▶ _Exercise brief_
From the listing below, extract each line containing the string "Commit".

==================================================

-- ==== Sys2Proof/Laws/Commit.lean ====
section
/-! SUPPORT. Laws/Commit.lean: what each part of a commit changes, one lemma per field, and the fields
of the whole snapshot (R150). -/

namespace Sys2Proof.Machine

==================================================

▶ _Response area_
-- ==== Sys2Proof/Laws/Commit.lean ====
/-! SUPPORT. Laws/Commit.lean: what each part of a commit changes, one lemma per field, and the fields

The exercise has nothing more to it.